*The problem*.
Pull every line containing "explicit" from the listing.

*Records provided*.
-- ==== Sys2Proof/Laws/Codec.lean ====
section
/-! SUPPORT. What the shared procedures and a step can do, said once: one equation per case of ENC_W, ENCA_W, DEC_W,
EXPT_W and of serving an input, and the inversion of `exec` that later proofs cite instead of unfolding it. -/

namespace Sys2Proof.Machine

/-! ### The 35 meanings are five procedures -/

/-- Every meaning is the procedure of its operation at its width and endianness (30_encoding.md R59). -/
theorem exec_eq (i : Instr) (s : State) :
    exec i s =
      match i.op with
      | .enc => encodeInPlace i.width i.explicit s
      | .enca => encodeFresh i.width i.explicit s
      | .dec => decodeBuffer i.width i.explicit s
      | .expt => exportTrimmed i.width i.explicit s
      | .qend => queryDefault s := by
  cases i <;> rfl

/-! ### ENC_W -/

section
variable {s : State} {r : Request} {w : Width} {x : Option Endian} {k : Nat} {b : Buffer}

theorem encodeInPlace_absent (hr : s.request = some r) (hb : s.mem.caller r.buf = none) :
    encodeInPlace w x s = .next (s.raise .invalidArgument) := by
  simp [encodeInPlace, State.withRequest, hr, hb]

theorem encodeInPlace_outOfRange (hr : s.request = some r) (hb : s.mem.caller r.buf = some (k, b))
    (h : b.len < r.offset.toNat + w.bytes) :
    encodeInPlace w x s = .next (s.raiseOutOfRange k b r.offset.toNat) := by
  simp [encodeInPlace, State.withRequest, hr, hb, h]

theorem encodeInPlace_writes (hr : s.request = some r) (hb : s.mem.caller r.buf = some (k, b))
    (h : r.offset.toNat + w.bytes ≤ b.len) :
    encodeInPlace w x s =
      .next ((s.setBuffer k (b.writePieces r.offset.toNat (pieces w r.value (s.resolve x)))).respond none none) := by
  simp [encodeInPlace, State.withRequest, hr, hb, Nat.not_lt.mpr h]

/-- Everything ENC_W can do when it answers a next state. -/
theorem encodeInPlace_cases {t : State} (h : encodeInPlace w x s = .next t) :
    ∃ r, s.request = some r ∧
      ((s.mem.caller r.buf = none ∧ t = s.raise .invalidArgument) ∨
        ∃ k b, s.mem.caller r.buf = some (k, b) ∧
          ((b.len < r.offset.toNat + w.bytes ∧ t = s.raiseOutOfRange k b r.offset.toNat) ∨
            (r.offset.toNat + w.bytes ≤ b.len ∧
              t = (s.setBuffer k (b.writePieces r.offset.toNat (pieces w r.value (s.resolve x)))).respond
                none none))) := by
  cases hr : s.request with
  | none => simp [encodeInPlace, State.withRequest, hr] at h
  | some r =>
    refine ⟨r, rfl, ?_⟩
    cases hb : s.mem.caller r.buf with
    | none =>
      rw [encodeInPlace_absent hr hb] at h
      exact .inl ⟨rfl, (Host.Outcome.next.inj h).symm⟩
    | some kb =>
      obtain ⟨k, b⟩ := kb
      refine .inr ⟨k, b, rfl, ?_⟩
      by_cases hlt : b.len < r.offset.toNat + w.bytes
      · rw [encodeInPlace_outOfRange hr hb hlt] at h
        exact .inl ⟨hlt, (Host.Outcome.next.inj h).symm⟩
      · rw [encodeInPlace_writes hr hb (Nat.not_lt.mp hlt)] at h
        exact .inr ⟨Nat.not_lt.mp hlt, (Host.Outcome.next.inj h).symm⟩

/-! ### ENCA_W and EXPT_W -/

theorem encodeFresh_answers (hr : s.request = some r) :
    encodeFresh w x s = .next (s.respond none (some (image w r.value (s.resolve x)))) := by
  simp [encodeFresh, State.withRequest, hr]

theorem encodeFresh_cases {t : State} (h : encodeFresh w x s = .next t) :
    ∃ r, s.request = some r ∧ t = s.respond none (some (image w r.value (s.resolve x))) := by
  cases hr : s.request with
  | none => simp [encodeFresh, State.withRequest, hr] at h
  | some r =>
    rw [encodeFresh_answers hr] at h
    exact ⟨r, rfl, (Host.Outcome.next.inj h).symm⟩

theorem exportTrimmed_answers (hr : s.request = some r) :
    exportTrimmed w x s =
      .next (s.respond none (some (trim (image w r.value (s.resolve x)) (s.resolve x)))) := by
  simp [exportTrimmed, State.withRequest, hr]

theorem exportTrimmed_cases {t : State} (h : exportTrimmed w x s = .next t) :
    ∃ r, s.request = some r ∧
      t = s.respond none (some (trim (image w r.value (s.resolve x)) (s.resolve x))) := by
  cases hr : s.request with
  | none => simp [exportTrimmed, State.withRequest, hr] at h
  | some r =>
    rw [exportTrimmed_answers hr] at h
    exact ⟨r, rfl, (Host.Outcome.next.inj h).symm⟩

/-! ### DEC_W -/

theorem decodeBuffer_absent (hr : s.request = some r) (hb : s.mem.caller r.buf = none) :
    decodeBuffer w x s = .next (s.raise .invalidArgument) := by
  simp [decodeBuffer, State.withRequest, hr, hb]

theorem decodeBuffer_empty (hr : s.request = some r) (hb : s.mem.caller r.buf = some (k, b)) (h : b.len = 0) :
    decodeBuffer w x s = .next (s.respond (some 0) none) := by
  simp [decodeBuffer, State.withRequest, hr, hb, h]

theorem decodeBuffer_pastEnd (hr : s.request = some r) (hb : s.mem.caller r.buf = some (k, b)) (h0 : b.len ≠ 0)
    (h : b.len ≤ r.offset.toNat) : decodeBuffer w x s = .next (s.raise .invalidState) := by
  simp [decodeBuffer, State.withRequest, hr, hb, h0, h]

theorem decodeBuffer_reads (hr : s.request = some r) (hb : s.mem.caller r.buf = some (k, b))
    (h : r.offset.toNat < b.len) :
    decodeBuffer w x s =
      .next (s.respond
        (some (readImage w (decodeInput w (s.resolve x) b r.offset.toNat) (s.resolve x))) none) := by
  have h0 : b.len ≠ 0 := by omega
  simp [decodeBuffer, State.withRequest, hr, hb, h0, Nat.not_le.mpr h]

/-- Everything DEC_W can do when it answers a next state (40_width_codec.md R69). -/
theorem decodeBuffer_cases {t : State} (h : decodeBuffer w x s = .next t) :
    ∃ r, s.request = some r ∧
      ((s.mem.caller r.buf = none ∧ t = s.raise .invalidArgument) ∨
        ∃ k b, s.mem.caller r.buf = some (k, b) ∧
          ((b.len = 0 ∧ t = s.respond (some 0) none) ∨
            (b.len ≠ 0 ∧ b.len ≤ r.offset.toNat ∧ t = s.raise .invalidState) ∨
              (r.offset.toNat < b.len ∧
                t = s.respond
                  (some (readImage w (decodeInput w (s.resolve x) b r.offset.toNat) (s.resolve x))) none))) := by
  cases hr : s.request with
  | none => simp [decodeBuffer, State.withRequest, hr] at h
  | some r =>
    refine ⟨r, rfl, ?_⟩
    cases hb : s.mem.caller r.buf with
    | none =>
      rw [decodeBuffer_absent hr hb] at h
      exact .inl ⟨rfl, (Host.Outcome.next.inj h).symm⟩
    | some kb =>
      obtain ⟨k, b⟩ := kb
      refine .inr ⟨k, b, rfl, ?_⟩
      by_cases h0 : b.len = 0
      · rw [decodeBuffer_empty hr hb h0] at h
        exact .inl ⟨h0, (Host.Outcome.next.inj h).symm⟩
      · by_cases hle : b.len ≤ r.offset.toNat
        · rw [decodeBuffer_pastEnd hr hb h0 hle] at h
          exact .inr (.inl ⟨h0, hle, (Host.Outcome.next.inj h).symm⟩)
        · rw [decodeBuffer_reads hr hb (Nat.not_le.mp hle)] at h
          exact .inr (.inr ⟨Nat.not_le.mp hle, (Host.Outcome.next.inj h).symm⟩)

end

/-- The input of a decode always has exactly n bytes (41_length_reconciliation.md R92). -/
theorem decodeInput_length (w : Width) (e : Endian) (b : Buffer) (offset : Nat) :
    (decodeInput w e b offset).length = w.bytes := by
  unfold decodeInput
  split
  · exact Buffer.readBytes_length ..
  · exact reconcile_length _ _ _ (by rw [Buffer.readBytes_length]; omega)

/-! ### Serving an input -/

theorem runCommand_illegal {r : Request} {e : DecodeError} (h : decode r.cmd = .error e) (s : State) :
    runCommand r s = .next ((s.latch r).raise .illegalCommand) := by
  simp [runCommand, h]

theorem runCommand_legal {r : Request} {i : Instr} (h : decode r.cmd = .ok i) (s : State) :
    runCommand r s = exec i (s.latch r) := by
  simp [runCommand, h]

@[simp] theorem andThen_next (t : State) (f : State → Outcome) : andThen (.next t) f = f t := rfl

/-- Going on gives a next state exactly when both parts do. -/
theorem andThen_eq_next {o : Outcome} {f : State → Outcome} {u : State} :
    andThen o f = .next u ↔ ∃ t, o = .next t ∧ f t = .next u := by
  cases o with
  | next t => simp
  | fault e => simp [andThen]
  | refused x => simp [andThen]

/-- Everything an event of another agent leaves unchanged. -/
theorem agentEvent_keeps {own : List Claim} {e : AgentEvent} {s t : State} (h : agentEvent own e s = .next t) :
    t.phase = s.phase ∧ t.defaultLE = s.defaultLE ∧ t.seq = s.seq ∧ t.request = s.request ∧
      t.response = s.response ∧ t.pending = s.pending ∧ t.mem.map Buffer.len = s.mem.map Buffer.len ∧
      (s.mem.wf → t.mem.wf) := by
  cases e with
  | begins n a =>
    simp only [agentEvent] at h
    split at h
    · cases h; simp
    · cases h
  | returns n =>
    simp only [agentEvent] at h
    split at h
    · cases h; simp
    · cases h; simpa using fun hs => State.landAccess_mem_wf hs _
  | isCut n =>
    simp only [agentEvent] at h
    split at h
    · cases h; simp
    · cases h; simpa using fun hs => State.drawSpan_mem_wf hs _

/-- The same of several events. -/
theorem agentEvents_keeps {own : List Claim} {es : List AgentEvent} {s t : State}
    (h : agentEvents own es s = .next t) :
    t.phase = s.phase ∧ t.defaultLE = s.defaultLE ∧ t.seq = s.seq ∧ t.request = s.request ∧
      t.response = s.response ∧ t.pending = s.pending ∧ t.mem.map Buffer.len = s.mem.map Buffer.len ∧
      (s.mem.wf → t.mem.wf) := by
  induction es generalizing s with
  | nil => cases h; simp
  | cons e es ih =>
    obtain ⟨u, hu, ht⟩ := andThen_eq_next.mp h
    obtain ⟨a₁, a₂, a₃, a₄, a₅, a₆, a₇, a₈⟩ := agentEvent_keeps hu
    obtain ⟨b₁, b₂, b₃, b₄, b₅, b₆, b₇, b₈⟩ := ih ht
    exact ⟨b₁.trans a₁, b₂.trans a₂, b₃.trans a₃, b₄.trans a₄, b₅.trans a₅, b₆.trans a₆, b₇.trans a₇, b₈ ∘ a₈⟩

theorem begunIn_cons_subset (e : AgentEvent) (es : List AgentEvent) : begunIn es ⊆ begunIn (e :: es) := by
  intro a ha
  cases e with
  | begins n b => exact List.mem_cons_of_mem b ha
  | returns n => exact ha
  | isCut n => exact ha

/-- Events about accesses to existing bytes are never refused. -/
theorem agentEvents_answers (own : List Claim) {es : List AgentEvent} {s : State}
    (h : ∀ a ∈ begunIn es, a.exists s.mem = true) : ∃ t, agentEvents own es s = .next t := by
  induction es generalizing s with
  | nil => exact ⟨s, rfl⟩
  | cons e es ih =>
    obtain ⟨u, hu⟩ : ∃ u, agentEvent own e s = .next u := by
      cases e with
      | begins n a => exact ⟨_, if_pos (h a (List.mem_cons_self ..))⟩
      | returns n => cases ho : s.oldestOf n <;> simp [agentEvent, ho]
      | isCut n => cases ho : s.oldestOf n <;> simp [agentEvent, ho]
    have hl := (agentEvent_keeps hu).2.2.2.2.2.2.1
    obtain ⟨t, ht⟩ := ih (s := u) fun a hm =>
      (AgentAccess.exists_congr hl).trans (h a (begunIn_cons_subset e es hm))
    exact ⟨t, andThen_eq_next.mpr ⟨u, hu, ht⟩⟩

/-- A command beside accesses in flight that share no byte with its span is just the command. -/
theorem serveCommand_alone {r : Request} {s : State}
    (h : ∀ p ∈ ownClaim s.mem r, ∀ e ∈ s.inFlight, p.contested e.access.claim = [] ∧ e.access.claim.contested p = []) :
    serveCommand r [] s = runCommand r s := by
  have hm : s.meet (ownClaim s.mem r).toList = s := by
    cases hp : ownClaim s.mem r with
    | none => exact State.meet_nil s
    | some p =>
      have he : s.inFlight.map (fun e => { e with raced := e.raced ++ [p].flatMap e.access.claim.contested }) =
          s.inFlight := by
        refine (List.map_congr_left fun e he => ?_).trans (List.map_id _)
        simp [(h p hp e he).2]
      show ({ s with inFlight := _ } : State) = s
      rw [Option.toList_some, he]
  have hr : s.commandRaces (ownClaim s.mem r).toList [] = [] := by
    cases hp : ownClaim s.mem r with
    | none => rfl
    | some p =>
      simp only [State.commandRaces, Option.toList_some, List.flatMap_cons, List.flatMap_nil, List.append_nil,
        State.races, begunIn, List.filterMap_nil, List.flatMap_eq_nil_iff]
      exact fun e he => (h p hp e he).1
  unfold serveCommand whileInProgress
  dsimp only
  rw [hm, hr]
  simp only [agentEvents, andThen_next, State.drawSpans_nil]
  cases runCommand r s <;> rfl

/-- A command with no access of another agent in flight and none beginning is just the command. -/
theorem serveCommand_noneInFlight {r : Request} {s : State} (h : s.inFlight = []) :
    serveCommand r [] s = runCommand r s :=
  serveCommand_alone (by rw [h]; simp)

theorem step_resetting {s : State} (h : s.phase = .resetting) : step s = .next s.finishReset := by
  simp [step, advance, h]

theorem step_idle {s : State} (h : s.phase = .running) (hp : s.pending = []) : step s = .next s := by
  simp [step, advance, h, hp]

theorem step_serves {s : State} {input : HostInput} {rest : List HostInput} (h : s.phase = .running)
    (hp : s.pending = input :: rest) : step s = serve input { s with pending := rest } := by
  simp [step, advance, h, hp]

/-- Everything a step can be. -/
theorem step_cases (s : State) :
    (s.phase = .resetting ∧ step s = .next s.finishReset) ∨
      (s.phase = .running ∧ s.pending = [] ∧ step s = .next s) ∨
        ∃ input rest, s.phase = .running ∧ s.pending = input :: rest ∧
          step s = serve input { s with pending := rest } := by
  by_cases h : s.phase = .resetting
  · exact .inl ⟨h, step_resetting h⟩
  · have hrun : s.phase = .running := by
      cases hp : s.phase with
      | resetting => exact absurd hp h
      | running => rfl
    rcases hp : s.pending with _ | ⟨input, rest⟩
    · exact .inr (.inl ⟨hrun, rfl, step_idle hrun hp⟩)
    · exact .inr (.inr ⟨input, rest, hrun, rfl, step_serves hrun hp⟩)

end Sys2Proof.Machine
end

*Reply to the exercise*.
      | .enc => encodeInPlace i.width i.explicit s
      | .enca => encodeFresh i.width i.explicit s
      | .dec => decodeBuffer i.width i.explicit s
      | .expt => exportTrimmed i.width i.explicit s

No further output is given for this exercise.